# Exercise directions
Nothing outside the stretch is wanted. Repeat exactly the lines of the listing below from the one that contains "(R136, R267). -/" through the one that contains "Lantern (R261). -/", both ends included.

START Data records

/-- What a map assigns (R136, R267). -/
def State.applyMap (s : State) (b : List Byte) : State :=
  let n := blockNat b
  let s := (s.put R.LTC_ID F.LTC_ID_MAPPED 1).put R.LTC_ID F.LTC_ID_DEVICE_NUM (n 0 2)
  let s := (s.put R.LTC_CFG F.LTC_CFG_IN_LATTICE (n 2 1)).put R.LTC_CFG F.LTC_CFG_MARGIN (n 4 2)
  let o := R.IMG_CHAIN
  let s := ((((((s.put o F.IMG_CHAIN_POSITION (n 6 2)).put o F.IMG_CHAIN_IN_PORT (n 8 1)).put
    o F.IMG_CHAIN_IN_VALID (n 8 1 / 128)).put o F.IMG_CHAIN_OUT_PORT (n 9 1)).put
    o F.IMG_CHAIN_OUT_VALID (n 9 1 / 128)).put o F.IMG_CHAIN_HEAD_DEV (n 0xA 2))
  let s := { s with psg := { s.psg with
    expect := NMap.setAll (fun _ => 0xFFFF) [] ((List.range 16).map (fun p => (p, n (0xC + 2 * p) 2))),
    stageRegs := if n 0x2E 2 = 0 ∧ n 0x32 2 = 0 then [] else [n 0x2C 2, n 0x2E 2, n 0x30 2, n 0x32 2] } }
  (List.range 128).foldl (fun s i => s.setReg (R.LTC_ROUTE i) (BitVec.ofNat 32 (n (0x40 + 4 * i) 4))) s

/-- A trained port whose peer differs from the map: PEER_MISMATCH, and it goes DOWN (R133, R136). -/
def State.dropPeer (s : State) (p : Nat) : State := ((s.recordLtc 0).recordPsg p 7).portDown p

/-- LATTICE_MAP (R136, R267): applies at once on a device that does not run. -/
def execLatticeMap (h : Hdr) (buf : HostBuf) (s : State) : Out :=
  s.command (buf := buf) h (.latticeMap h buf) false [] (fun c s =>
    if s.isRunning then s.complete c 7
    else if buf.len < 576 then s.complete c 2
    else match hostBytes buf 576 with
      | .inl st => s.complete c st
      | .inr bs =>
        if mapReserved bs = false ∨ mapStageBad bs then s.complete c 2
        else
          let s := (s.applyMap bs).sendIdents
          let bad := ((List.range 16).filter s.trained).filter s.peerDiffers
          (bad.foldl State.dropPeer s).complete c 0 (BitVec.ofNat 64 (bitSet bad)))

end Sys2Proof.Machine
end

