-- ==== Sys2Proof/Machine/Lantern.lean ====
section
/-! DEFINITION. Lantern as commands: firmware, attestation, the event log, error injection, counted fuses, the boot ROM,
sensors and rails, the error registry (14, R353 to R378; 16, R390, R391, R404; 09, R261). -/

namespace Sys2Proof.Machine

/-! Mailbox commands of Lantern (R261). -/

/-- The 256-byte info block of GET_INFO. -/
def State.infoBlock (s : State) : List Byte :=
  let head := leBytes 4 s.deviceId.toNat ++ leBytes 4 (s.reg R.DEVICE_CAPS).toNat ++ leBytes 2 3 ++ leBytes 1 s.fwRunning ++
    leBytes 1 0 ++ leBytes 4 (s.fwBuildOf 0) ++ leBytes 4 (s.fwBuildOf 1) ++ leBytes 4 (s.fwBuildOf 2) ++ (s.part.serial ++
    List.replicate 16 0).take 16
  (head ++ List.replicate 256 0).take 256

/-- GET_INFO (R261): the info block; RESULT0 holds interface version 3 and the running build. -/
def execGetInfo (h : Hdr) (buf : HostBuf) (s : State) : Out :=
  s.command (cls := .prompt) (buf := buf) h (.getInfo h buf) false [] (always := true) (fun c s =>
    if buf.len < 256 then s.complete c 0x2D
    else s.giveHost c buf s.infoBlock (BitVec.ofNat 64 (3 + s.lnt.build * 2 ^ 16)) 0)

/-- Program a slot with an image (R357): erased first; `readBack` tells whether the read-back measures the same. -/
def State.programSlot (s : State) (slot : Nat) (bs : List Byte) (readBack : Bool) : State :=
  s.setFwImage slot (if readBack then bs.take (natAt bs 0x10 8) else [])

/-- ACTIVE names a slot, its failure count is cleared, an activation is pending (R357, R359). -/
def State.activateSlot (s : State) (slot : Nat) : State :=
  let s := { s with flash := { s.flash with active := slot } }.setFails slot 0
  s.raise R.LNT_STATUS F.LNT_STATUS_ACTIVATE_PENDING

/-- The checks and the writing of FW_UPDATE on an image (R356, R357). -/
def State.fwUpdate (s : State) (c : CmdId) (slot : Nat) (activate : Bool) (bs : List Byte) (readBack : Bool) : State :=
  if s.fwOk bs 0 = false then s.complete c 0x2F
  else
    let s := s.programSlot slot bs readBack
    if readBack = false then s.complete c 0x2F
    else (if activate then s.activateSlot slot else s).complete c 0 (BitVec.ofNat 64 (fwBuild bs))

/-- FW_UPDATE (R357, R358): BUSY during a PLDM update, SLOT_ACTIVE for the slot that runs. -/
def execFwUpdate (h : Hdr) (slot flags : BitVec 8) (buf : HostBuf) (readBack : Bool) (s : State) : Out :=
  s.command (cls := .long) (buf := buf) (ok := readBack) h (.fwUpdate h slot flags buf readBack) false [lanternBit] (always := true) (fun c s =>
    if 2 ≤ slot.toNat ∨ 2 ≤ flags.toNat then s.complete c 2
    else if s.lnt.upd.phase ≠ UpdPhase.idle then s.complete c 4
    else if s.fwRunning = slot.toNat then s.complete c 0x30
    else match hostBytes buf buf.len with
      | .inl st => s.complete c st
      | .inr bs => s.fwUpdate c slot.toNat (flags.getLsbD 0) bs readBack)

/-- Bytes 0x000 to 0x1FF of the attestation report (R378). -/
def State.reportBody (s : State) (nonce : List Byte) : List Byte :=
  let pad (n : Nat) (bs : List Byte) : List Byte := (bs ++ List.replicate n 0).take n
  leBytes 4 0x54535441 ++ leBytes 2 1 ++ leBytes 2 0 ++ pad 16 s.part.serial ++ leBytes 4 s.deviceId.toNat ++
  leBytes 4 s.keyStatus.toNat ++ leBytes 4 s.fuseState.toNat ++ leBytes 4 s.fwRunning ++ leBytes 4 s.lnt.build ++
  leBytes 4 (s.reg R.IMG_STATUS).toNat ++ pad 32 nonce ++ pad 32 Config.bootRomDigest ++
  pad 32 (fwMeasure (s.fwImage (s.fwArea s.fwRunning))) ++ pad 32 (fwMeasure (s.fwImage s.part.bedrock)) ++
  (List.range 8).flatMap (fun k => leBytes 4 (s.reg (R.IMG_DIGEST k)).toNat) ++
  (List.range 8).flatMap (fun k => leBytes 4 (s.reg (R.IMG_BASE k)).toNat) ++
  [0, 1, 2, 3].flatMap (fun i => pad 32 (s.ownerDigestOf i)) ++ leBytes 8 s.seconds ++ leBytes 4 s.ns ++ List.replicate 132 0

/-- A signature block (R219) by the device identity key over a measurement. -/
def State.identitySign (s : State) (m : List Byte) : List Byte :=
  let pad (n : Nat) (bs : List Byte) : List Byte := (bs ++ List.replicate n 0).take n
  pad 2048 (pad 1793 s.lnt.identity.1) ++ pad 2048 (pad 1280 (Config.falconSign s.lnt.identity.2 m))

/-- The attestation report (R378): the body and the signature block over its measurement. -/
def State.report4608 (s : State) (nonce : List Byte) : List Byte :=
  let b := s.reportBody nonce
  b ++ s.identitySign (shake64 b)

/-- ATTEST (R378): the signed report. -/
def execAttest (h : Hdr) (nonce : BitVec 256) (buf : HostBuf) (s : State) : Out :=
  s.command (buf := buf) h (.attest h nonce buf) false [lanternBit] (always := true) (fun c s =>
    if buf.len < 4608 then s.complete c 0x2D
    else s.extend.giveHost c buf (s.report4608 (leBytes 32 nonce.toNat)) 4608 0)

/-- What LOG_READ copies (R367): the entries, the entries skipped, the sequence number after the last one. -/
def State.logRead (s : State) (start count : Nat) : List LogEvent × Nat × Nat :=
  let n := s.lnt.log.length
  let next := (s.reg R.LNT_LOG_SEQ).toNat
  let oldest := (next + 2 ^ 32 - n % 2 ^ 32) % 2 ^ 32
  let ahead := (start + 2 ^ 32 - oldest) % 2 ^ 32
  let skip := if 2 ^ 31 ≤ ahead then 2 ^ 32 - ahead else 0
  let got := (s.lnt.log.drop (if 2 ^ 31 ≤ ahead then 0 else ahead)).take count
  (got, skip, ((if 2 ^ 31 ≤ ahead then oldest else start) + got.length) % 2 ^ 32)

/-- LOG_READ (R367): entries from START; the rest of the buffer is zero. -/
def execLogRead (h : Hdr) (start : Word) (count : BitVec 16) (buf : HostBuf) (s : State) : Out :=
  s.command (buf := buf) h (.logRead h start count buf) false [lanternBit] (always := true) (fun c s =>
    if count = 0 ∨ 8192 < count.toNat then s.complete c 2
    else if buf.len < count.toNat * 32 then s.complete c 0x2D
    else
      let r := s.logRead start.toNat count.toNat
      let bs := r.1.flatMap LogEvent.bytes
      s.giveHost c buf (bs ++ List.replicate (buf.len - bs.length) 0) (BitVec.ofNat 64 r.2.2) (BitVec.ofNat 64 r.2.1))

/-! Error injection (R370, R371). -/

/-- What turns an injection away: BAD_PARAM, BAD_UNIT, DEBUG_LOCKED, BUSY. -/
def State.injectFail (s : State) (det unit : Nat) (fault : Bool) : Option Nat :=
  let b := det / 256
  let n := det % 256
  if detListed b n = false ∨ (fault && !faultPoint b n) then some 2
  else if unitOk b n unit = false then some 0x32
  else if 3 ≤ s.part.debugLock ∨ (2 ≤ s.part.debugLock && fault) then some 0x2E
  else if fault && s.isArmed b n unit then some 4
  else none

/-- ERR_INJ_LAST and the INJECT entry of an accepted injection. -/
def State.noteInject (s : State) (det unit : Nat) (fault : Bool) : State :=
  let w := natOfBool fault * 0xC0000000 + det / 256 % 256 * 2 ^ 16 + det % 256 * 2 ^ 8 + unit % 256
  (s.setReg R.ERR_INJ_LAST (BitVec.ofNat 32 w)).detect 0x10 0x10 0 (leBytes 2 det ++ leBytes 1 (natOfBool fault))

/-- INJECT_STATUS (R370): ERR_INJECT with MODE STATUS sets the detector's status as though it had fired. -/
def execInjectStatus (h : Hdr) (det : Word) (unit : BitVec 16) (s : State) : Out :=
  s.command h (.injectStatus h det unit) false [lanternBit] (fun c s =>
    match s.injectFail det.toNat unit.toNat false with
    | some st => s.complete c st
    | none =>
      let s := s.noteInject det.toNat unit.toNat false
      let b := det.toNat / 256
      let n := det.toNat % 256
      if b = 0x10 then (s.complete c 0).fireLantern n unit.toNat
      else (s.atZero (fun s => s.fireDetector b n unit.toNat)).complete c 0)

END Data records
START Data records

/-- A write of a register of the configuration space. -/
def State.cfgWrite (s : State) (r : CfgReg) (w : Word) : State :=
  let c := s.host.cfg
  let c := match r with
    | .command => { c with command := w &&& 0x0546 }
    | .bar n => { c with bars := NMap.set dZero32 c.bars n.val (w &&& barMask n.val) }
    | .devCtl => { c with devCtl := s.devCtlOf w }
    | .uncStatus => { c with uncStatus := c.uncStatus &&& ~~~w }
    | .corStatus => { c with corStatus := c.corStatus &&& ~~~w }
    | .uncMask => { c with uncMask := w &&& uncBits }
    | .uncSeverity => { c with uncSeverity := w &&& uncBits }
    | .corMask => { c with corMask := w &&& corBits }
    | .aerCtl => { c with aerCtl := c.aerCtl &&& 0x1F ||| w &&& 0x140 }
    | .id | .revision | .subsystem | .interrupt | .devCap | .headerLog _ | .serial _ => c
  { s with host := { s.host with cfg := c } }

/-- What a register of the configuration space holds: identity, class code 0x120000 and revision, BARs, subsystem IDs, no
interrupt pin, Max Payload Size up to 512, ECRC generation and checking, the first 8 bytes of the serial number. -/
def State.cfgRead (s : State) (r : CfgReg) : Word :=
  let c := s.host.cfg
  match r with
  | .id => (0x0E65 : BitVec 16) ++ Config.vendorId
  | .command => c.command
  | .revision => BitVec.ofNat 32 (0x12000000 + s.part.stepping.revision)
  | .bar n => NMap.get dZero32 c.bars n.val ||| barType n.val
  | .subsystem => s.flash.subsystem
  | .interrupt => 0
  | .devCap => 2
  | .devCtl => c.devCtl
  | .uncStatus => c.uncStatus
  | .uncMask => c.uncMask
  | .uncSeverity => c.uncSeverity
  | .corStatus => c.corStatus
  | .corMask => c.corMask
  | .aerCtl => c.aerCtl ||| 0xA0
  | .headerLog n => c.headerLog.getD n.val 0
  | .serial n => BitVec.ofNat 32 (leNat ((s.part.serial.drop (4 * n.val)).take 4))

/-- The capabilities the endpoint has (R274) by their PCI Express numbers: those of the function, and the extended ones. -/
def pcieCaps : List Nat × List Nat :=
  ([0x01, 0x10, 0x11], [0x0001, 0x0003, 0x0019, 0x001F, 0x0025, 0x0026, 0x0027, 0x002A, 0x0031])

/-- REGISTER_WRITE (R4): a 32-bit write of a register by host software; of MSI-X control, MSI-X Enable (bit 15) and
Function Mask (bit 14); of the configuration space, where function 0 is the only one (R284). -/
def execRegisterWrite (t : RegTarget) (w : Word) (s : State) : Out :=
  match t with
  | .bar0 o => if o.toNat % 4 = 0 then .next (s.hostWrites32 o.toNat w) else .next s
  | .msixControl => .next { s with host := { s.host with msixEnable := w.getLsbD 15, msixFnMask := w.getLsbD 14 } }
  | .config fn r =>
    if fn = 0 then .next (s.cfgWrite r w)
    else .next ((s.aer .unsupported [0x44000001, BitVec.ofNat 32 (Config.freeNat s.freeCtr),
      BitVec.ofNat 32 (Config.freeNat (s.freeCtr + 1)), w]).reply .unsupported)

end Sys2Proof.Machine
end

END Data records

# Solution to this exercise
/-- What a map assigns (R136, R267). -/
def State.applyMap (s : State) (b : List Byte) : State :=
  let n := blockNat b
  let s := (s.put R.LTC_ID F.LTC_ID_MAPPED 1).put R.LTC_ID F.LTC_ID_DEVICE_NUM (n 0 2)
  let s := (s.put R.LTC_CFG F.LTC_CFG_IN_LATTICE (n 2 1)).put R.LTC_CFG F.LTC_CFG_MARGIN (n 4 2)
  let o := R.IMG_CHAIN
  let s := ((((((s.put o F.IMG_CHAIN_POSITION (n 6 2)).put o F.IMG_CHAIN_IN_PORT (n 8 1)).put
    o F.IMG_CHAIN_IN_VALID (n 8 1 / 128)).put o F.IMG_CHAIN_OUT_PORT (n 9 1)).put
    o F.IMG_CHAIN_OUT_VALID (n 9 1 / 128)).put o F.IMG_CHAIN_HEAD_DEV (n 0xA 2))
  let s := { s with psg := { s.psg with
    expect := NMap.setAll (fun _ => 0xFFFF) [] ((List.range 16).map (fun p => (p, n (0xC + 2 * p) 2))),
    stageRegs := if n 0x2E 2 = 0 ∧ n 0x32 2 = 0 then [] else [n 0x2C 2, n 0x2E 2, n 0x30 2, n 0x32 2] } }
  (List.range 128).foldl (fun s i => s.setReg (R.LTC_ROUTE i) (BitVec.ofNat 32 (n (0x40 + 4 * i) 4))) s

/-- A trained port whose peer differs from the map: PEER_MISMATCH, and it goes DOWN (R133, R136). -/
def State.dropPeer (s : State) (p : Nat) : State := ((s.recordLtc 0).recordPsg p 7).portDown p

/-- LATTICE_MAP (R136, R267): applies at once on a device that does not run. -/
def execLatticeMap (h : Hdr) (buf : HostBuf) (s : State) : Out :=
  s.command (buf := buf) h (.latticeMap h buf) false [] (fun c s =>
    if s.isRunning then s.complete c 7
    else if buf.len < 576 then s.complete c 2
    else match hostBytes buf 576 with
      | .inl st => s.complete c st
      | .inr bs =>
        if mapReserved bs = false ∨ mapStageBad bs then s.complete c 2
        else
          let s := (s.applyMap bs).sendIdents
          let bad := ((List.range 16).filter s.trained).filter s.peerDiffers
          (bad.foldl State.dropPeer s).complete c 0 (BitVec.ofNat 64 (bitSet bad)))

end Sys2Proof.Machine
end

-- ==== Sys2Proof/Machine/Lantern.lean ====
section
/-! DEFINITION. Lantern as commands: firmware, attestation, the event log, error injection, counted fuses, the boot ROM,
sensors and rails, the error registry (14, R353 to R378; 16, R390, R391, R404; 09, R261). -/

namespace Sys2Proof.Machine

/-! Mailbox commands of Lantern (R261). -/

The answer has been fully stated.